■ Task instructions:
Find the lines in these entries that include the word "while" and state how many there are, with no other words.

(Data for the task Opens)

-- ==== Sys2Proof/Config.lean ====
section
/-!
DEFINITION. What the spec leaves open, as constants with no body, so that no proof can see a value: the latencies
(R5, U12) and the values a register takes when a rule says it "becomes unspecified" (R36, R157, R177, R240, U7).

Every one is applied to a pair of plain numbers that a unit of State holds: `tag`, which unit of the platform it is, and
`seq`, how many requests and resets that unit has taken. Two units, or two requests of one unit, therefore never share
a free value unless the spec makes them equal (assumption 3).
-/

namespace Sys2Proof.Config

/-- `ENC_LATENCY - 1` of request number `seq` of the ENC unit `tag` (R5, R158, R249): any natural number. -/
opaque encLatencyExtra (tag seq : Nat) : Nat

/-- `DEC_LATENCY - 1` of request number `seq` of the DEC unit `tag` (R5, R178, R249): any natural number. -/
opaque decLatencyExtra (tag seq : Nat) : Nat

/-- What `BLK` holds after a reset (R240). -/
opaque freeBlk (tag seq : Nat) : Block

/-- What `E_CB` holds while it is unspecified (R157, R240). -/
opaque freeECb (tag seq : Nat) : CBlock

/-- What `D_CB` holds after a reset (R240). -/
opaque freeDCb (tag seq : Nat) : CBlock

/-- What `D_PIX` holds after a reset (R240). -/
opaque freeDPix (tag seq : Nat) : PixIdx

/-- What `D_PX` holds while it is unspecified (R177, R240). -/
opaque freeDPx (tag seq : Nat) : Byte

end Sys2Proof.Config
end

(Data for the task Closes)

■ Result for this task:
2